Measurements (in mm). BSPG 1959 II 16162 (deformed specimen; Figs. 10–13 View FIGURES 1 – 21. 1 – 2 ): H = 18.4; D = 26.0; h = 8.1; d = 14.3.

Previous identification of the material. Gall (1972: Nr. 19 and, in part, 20–21): respectively, Hemicycla asperula cf. leymerieana (Noulet), Cepaea silvana silvana (Klein) and Cepaea eversa larteti (Boissy) . Moser et al. (2009b: Nr. 64, in part, and 65): respectively, “ Cepaea ” sp. 1. and “ Cepaea ” sp. 2.

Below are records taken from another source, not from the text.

/-- JOIN, LEAVE, TABLE_LEAVE, REPORT, PROPOSE, ACCEPT, COMMIT_MESSAGE, SYNC, ROSTER_TIMEOUT, FORM_TIMEOUT, ROSTER_COMMIT and
LEADER_WAIT_EXPIRY (R488, R494 to R498): the leader notes joiners, leavers and LIVE masks and waits 100 µs; it proposes when a wait
or timeout is over, or has no quorum; a newer proposal of the leader is accepted and answered; the last ACCEPT, a COMMIT or a write
of COMMIT makes the pending roster current. -/
def Obligations.RostersAreProposedAndCommitted : Prop :=
  ∀ (s : State) (seat : Nat), s.dev.power.input = true → seat < 9 →
    let d := s.dev
    let ends := fun (c : Instr) (f : State → Prop) => ∃ t, exec c s = .next t ∧ t.mem = s.mem ∧ f t
    let waits := fun (t : State) => t.dev.peer.waitUntil = some (d.peer.waitUntil.getD (d.clock + 1000000))
    let proposes := fun (t : State) =>
      (t.dev.rf Reg.tableStat 13 12 = 2 ∧ t.dev.peer.proposal = none ∧ (d.keep d.candidates).length < d.quorum) ∨
      (d.quorum ≤ (d.keep d.candidates).length ∧ t.dev.rbit Reg.rosterCtl 48 = true ∧
        ∃ pr, t.dev.peer.proposal = some pr ∧ pr.accepted = [d.seat] ∧ pr.since = d.clock ∧
          pr.kept = (if d.rosterEpoch = 0 then d.keep d.candidates else d.keep d.candidates ++ d.joining) ∧
          t.dev.rf Reg.rosterCtl 47 32 = pr.epoch % 65536 ∧ ∀ k < 9, t.dev.reg (Reg.rosterNext k) = pr.entries.getD k 0)
    let committed := fun (c : Instr) => ∃ t, exec c s = .next t ∧ t.dev.rf Reg.rosterCtl 15 0 = d.rf Reg.rosterCtl 47 32 ∧
      t.dev.rf Reg.rosterCtl 31 16 = d.rosterEpoch ∧ ∀ k < 9, t.dev.reg (Reg.roster k) = d.reg (Reg.rosterNext k)
    (d.leads = true → d.inRoster seat = false → ends (.join seat) fun t => seat ∈ t.dev.peer.joiners ∧ waits t) ∧
    (d.leads = true → d.inRoster seat = true → ends (.leave seat) fun t => seat ∈ t.dev.peer.left ∧ waits t) ∧
    (d.leads = false → ends (.join seat) (fun t => t.dev.peer = d.peer) ∧ ends (.leave seat) (fun t => t.dev.peer = d.peer) ∧
      ends (.sync seat) fun t => t.dev.peer = d.peer ∧ t.dev.ports = d.ports) ∧
    (ends .tableLeave fun t => t.dev.rbit Reg.tableCtl 8 = true ∧
      (d.leads = true → d.inRoster d.seat = true → d.seat < 9 → d.seat ∈ t.dev.peer.left ∧ waits t)) ∧
    (∀ live, ends (.report seat live none) fun t => tfind t.dev.peer.live seat = some (live % 512) ∧ (d.leads = true → waits t)) ∧
    (∀ (epoch : W16) es, epoch ≠ 0 → d.rosterEpoch = 0 ∨ epochAfter epoch.toNat d.rosterEpoch = true →
      d.rbit Reg.rosterCtl 48 = false → seat = d.leaderNow → ends (.propose seat epoch es) fun t =>
        t.dev.rbit Reg.rosterCtl 48 = true ∧ t.dev.rf Reg.rosterCtl 47 32 = epoch.toNat ∧ t.dev.peer.proposer = seat ∧
        t.dev.rosterEpoch = d.rosterEpoch ∧ ∀ k < 9, t.dev.reg (Reg.rosterNext k) = es.getD k 0) ∧
    (∀ (epoch : W16) es, epoch = 0 ∨ (d.rosterEpoch ≠ 0 ∧ epochAfter epoch.toNat d.rosterEpoch = false) →
      ends (.propose seat epoch es) fun t => t.dev.reg Reg.rosterCtl = d.reg Reg.rosterCtl ∧ t.dev.peer = d.peer) ∧
    (∀ pr (epoch : W16) live, d.peer.proposal = some pr → pr.epoch = epoch.toNat → seat ∈ pr.kept →
      ((∃ k ∈ pr.kept, k ≠ seat ∧ k ∉ pr.accepted) → ends (.accept seat epoch live) fun t => t.dev.rosterEpoch = d.rosterEpoch ∧
        t.dev.peer.proposal = some { pr with accepted := sinsert pr.accepted seat }) ∧
      ((∀ k ∈ pr.kept, k = seat ∨ k ∈ pr.accepted) → d.noQuorum = false → committed (.accept seat epoch live))) ∧
    (∀ (epoch : W16) es, d.rbit Reg.rosterCtl 48 = true → d.rf Reg.rosterCtl 47 32 = epoch.toNat → d.noQuorum = false →
      committed (.commitMessage seat epoch es)) ∧
    (d.rbit Reg.rosterCtl 48 = true → d.noQuorum = false → committed .rosterCommit) ∧
    (d.rbit Reg.rosterCtl 48 = false ∨ d.noQuorum = true → exec .rosterCommit s = .next s) ∧
    (∀ e, d.leads = true → seat ≠ d.seat → d.egress seat 0 3 = some e → (d.port e).hold = true → ends (.sync seat) fun t =>
      ∃ b, (t.dev.port e).queue = (d.port e).queue ++ [⟨6, b, none, d.clock⟩] ∧ leAt b 24 1 = 0x15) ∧
    (∀ t0, d.peer.waitUntil = some t0 → (d.clock < t0 → exec .leaderWaitExpiry s = .next s) ∧
      (t0 ≤ d.clock → d.leads = true → ends .leaderWaitExpiry proposes)) ∧
    (∀ t0, d.peer.firstUp = some t0 → d.rosterEpoch = 0 → d.leaderNow = d.seat → d.peer.proposal = none →
      (d.clock < t0 + 10000000 * d.rf Reg.tableCtl 47 32 → exec .formTimeout s = .next s) ∧
      (t0 + 10000000 * d.rf Reg.tableCtl 47 32 ≤ d.clock → ends .formTimeout proposes)) ∧
    (∀ pr, d.peer.proposal = some pr →
      (d.clock < pr.since + 10000 * d.rf Reg.tableCtl 31 16 → exec .rosterTimeout s = .next s) ∧
      (s.muteSeats pr = [] → exec .rosterTimeout s = .next s) ∧
      (pr.since + 10000 * d.rf Reg.tableCtl 31 16 ≤ d.clock → s.muteSeats pr ≠ [] → ends .rosterTimeout fun t =>
        (∀ k ∈ s.muteSeats pr, k ∈ t.dev.peer.silent) ∧
        (d.rf Reg.msgRx 25 16 = d.rf Reg.msgRx 9 0 → ∀ k ∈ pr.kept, k ∉ pr.accepted → k ∈ t.dev.peer.silent)))

/-- TIME_REQUEST_TIMER, PTM_RESULT, SLOT_LOSS, GO, CKPT_DONE, CKPT_STORE_WRITE, SURV_REG_WRITE, CKPT_REQ, ODDS_TIMER and ODDS (R503, R513,
R514 to R516, R519, R521 to R523, R526, R613): the reference is asked for its time; a seat sends its slot loss, its SUM and CRC, to the leader, which sends GO once every slot has reported; a
seat logs the GO it holds; it closes its part of a checkpoint with a manifest whose CRC stands at its end; the last CKPT_DONE
completes the checkpoint, a new store makes it fail; the largest of the seats' odds is the table's. -/
def Obligations.StepsAreLoggedAndCheckpointed : Prop :=
  ∀ s : State, s.dev.power.input = true →
    let d := s.dev
    let ends := fun (c : Instr) (f : State → Prop) => ∃ t, exec c s = .next t ∧ t.mem = s.mem ∧ f t
    (9 ≤ d.timeRef → exec .timeRequestTimer s = .next s) ∧
    (∀ t0, d.peer.asked = some t0 → d.clock < t0 + 10000000 → exec .timeRequestTimer s = .next s) ∧
    (d.timeRef < 9 → (∀ t0, d.peer.asked = some t0 → t0 + 10000000 ≤ d.clock) →
      let p := if d.portUp (d.firstPort d.timeRef) then d.firstPort d.timeRef else d.firstPort d.timeRef + 1
      ends .timeRequestTimer fun t => t.dev.peer.asked = some d.clock ∧ (d.holdOut (txChute p) = false →
        ∃ fb, t.dev.out = d.out ++ [.flit p fb] ∧ leAt fb 8 1 = 3 ∧ leAt fb 9 1 = 0 ∧ leAt fb 16 8 = d.ns % 2 ^ 64)) ∧
    (∀ off : Int, -(2 ^ 31) ≤ off → off < 2 ^ 31 →
      let steps := d.peer.ptmFirst = none ∧ d.rosterEpoch = 0 ∧ (1000 < off ∨ off < -1000)
      ends (.ptmResult off) fun t => t.dev.rbit Reg.timeStat 5 = true ∧ t.dev.rf Reg.timeStat 39 8 = (off % 2 ^ 32).toNat ∧
        t.dev.peer.ptmAt = some t.dev.clock ∧ t.dev.peer.ptmFirst.isSome = true ∧
        (¬ steps → t.dev.clock = d.clock) ∧
        (steps → t.dev.clock = ((Int.ofNat d.clock + 10 * off) % (10 * 2 ^ 64)).toNat ∧
          (d.untraced → t.dev.newest = some 0xA00B)) ∧
        (steps → t.dev.peer.steer = 0) ∧
        (¬ steps → d.rosterEpoch = 0 ∨ d.rf Reg.tableStat 11 8 = d.seat → t.dev.peer.steer = 10 * off)) ∧
    (∀ slot step sum crc, d.slotOf d.seat = some slot →
      (s.shadowWaits = true → exec (.slotLoss slot step sum crc) s = .next s) ∧
      (∀ p, s.shadowWaits = false → d.leads = false → d.leaderNow ≠ 0xF → d.egress d.leaderNow 0 3 = some p → (d.port p).hold = true →
        ends (.slotLoss slot step sum crc) fun t => ∃ b, (t.dev.port p).queue = (d.port p).queue ++ [⟨6, b, none, d.clock⟩] ∧
          leAt b 24 1 = 0x40 ∧ leAt b 28 4 = step % 2 ^ 32 ∧ leAt b 32 1 = slot % 256 ∧ leAt b 33 4 = (lossSum d.lossFields).toNat ∧
          leAt b 37 4 = crc32c (d.lossFields.flatMap fun w => leBytes 4 w) % 2 ^ 32)) ∧
    (∀ slot step sum crc, d.slotOf d.seat ≠ some slot →
      (d.leads = false → ends (.slotLoss slot step sum crc) fun t => t.dev.surv = d.surv) ∧
      (d.leads = true → (d.seatOfSlot slot).isSome = true →
        ((∃ n ∈ d.servedSlots, n ≠ slot ∧ ∀ l ∈ d.surv.losses, ¬ (l.1 = step ∧ l.2.1 = n)) →
          ends (.slotLoss slot step sum crc) fun t => (step, slot, sum, crc) ∈ t.dev.surv.losses ∧ t.dev.surv.go = d.surv.go) ∧
        ((∀ n ∈ d.servedSlots, n = slot ∨ ∃ l ∈ d.surv.losses, l.1 = step ∧ l.2.1 = n) → d.survMode = 0 →
          ends (.slotLoss slot step sum crc) fun t => t.dev.surv.go = some (step % 2 ^ 32) ∧
            (t.dev.surv.log.head?.map fun r => leAt r 0 4) = some (step % 2 ^ 32)))) ∧
    (∀ record, ends (.go record) fun t => t.dev.surv.go = some (leAt record 0 4) ∧
      t.dev.surv.log = (slice record 0 64 :: d.surv.log).take 1024 ∧
      (bitAt (leAt record 8 1) 0 = true → t.dev.surv.ckpt = some ⟨leAt record 0 4, leAt record 9 1, [], []⟩) ∧
      (bitAt (leAt record 8 1) 0 = false → t.dev.surv.ckpt = d.surv.ckpt)) ∧
    (∀ step slot crc, d.surv.ckpt = none → ends (.ckptDone step slot crc) fun t => t.dev.surv = d.surv) ∧
    (∀ step slot crc, d.slotOf d.seat = some slot → d.rbit Reg.ckptStore 0 = false →
      exec (.ckptDone step slot crc) s = .next s) ∧
    (∀ k slot crc, d.surv.ckpt = some k → d.slotOf d.seat = some slot → tfind k.done slot = none →
      d.rbit Reg.ckptStore 0 = true → ((s.manifest k slot).any fun b => b.2) = false →
      (∀ cl, clusterPresent cl = true → d.clusterUsed cl = true → k.step < d.rf (Reg.wcStep cl) 31 0) →
      ∃ t m, exec (.ckptDone k.step slot crc) s = .next t ∧ .hostWrite 0 none (d.storeAddr k.gen slot 0) m false ∈ t.dev.out ∧
        m.length = 65536 ∧ leAt m 0 4 = k.step % 2 ^ 32 ∧ leAt m 4 2 = d.rosterEpoch % 2 ^ 16 ∧ leAt m 6 1 = slot % 256 ∧
        leAt m 65532 4 = crc32c (m.take 65532) % 2 ^ 32) ∧
    (∀ k slot crc, d.surv.ckpt = some k → d.slotOf d.seat ≠ some slot → (d.seatOfSlot slot).isSome = true →
      ((∃ n ∈ d.servedSlots, n ≠ slot ∧ tfind k.done n = none) → ends (.ckptDone k.step slot crc) fun t =>
        t.dev.surv.ckpt = some { k with done := tput k.done slot crc }) ∧
      ((∀ n ∈ d.servedSlots, n = slot ∨ (tfind k.done n).isSome = true) → ∃ t, exec (.ckptDone k.step slot crc) s = .next t ∧
        t.dev.surv.ckpt = none ∧ t.dev.surv.fresh = false ∧ t.dev.rf Reg.survStat 63 32 = k.step % 2 ^ 32 ∧
        t.dev.rbit Reg.survStat 5 = true ∧ t.dev.rf Reg.survStat 4 4 = k.gen % 2 ∧
        (d.untraced → t.dev.newest = some 0xB001))) ∧
    (∀ v : W64, ends (.ckptStoreWrite v) fun t => t.dev.rbit Reg.ckptStore 0 = v.getLsbD 0 ∧
      t.dev.rf Reg.ckptStore 63 12 = bitsOf v.toNat 63 12 ∧ t.dev.surv.ckpt = none ∧
      (d.surv.ckpt ≠ none → t.dev.surv.fresh = true ∧ (d.untraced → t.dev.newest = some 0xB002))) ∧
    (∀ v : W64, (v.getLsbD 0 = false → exec (.survRegWrite v) s = .next (s.onDev fun d => d.writeFields Reg.survReg v)) ∧
      (v.getLsbD 0 = true → ∃ t, exec (.survRegWrite v) s = .next t ∧
        let base := bitsOf v.toNat 51 12 * 4096
        t.dev.surv.registry.map RegEntry.tensor =
          (List.range (s.loadN base 4 % 65536)).map fun i => s.loadN (base + 64 * (i + 1)) 4)) ∧
    (∀ step, (d.leads = true → ends (.ckptReq step) fun t => t.dev.surv.requests = sinsert d.surv.requests step) ∧
      (d.leads = false → exec (.ckptReq step) s = .next s)) ∧
    (d.rosterEpoch = 0 → ends .oddsTimer fun t =>
      let cs := (d.oddsSample.2 :: d.surv.counts).take 60
      let sum := fun f : Nat × Nat × Nat × Nat → Nat => (cs.map f).sum
      t.dev.surv.counts = cs ∧ t.dev.rf Reg.odds 15 0 = (seatOdds (sum fun c => c.1) (sum fun c => c.2.1) (sum fun c => c.2.2.1)
        (d.oddsSample.2.2.2.2 - (d.surv.counts.getD 59 (0, 0, 0, 0)).2.2.2) (d.rf Reg.thermStat 31 24) d.reservesUsed
        (d.regN Reg.oddsW) (d.regN Reg.oddsRef)).2 % 65536) ∧
    (∀ seat v, (d.leads = false → ends (.odds seat v) fun t => t.dev.surv = d.surv) ∧
      (d.leads = true → d.surv.odds = [] → ends (.odds seat v) fun t => t.dev.surv.odds = [(seat, v, d.clock)] ∧
        t.dev.rf Reg.odds 31 16 = (if d.inRoster seat then v % 65536 else 0)))
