@[simp] theorem Device.onPort_fresh (p : Nat) (f : Port → Port) : (d.onPort p f).fresh = d.fresh := rfl
@[simp] theorem Device.onPort_clock (p : Nat) (f : Port → Port) : (d.onPort p f).clock = d.clock := rfl
@[simp] theorem Device.onPort_out (p : Nat) (f : Port → Port) : (d.onPort p f).out = d.out := rfl
@[simp] theorem Device.onPort_regs (p : Nat) (f : Port → Port) : (d.onPort p f).regs = d.regs := rfl
@[simp] theorem Device.onPort_log (p : Nat) (f : Port → Port) : (d.onPort p f).log = d.log := rfl
@[simp] theorem Device.onPort_fatal (p : Nat) (f : Port → Port) : (d.onPort p f).fatal = d.fatal := rfl
@[simp] theorem Device.onPort_traces (p : Nat) (f : Port → Port) : (d.onPort p f).traces = d.traces := rfl
@[simp] theorem Device.onPort_chutes (p : Nat) (f : Port → Port) : (d.onPort p f).chutes = d.chutes := rfl
@[simp] theorem Device.onPort_routers (p : Nat) (f : Port → Port) : (d.onPort p f).routers = d.routers := rfl
@[simp] theorem Device.onPort_channels (p : Nat) (f : Port → Port) : (d.onPort p f).channels = d.channels := rfl
@[simp] theorem Device.onPort_memsys (p : Nat) (f : Port → Port) : (d.onPort p f).memsys = d.memsys := rfl
@[simp] theorem Device.onPort_fns (p : Nat) (f : Port → Port) : (d.onPort p f).fns = d.fns := rfl
@[simp] theorem Device.onPort_entries (p : Nat) (f : Port → Port) : (d.onPort p f).entries = d.entries := rfl
@[simp] theorem Device.onPort_cores (p : Nat) (f : Port → Port) : (d.onPort p f).cores = d.cores := rfl
@[simp] theorem Device.onPort_clusters (p : Nat) (f : Port → Port) : (d.onPort p f).clusters = d.clusters := rfl
@[simp] theorem Device.onPort_tensors (p : Nat) (f : Port → Port) : (d.onPort p f).tensors = d.tensors := rfl
@[simp] theorem Device.onPort_units (p : Nat) (f : Port → Port) : (d.onPort p f).units = d.units := rfl
@[simp] theorem Device.onPort_surv (p : Nat) (f : Port → Port) : (d.onPort p f).surv = d.surv := rfl
@[simp] theorem Device.onPort_host (p : Nat) (f : Port → Port) : (d.onPort p f).host = d.host := rfl
@[simp] theorem Device.onPort_peer (p : Nat) (f : Port → Port) : (d.onPort p f).peer = d.peer := rfl
@[simp] theorem Device.onPort_rst (p : Nat) (f : Port → Port) : (d.onPort p f).rst = d.rst := rfl
@[simp] theorem Device.onPort_power (p : Nat) (f : Port → Port) : (d.onPort p f).power = d.power := rfl

@[simp] theorem Device.onPeer_fresh (f : PeerUnit → PeerUnit) : (d.onPeer f).fresh = d.fresh := rfl
@[simp] theorem Device.onPeer_clock (f : PeerUnit → PeerUnit) : (d.onPeer f).clock = d.clock := rfl
@[simp] theorem Device.onPeer_out (f : PeerUnit → PeerUnit) : (d.onPeer f).out = d.out := rfl
@[simp] theorem Device.onPeer_regs (f : PeerUnit → PeerUnit) : (d.onPeer f).regs = d.regs := rfl
@[simp] theorem Device.onPeer_log (f : PeerUnit → PeerUnit) : (d.onPeer f).log = d.log := rfl
@[simp] theorem Device.onPeer_fatal (f : PeerUnit → PeerUnit) : (d.onPeer f).fatal = d.fatal := rfl
@[simp] theorem Device.onPeer_traces (f : PeerUnit → PeerUnit) : (d.onPeer f).traces = d.traces := rfl
@[simp] theorem Device.onPeer_chutes (f : PeerUnit → PeerUnit) : (d.onPeer f).chutes = d.chutes := rfl
@[simp] theorem Device.onPeer_routers (f : PeerUnit → PeerUnit) : (d.onPeer f).routers = d.routers := rfl
@[simp] theorem Device.onPeer_channels (f : PeerUnit → PeerUnit) : (d.onPeer f).channels = d.channels := rfl
@[simp] theorem Device.onPeer_memsys (f : PeerUnit → PeerUnit) : (d.onPeer f).memsys = d.memsys := rfl
@[simp] theorem Device.onPeer_fns (f : PeerUnit → PeerUnit) : (d.onPeer f).fns = d.fns := rfl
@[simp] theorem Device.onPeer_entries (f : PeerUnit → PeerUnit) : (d.onPeer f).entries = d.entries := rfl
@[simp] theorem Device.onPeer_cores (f : PeerUnit → PeerUnit) : (d.onPeer f).cores = d.cores := rfl
@[simp] theorem Device.onPeer_clusters (f : PeerUnit → PeerUnit) : (d.onPeer f).clusters = d.clusters := rfl
@[simp] theorem Device.onPeer_tensors (f : PeerUnit → PeerUnit) : (d.onPeer f).tensors = d.tensors := rfl
@[simp] theorem Device.onPeer_units (f : PeerUnit → PeerUnit) : (d.onPeer f).units = d.units := rfl
@[simp] theorem Device.onPeer_surv (f : PeerUnit → PeerUnit) : (d.onPeer f).surv = d.surv := rfl
@[simp] theorem Device.onPeer_host (f : PeerUnit → PeerUnit) : (d.onPeer f).host = d.host := rfl
@[simp] theorem Device.onPeer_ports (f : PeerUnit → PeerUnit) : (d.onPeer f).ports = d.ports := rfl
@[simp] theorem Device.onPeer_rst (f : PeerUnit → PeerUnit) : (d.onPeer f).rst = d.rst := rfl
@[simp] theorem Device.onPeer_power (f : PeerUnit → PeerUnit) : (d.onPeer f).power = d.power := rfl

Discussion. The specimens from Sandelzhausen compare well with C. eversa , but are always larger, with half whorl more than typical C. eversa specimens. Moreover, the peristome of the present specimens is more reflected and only thickened on the basal and columellar regions, while typical C. eversa has the entire peristome thickened and not much reflected. Nevertheless, C. eversa seems to be a very variable species regarding shell morphology (Hír & Kókay 2004). It is also a very frequent species in Middle Miocene (MN 5–7) deposits of Central and Western Europe (Hír & Kókay 2004).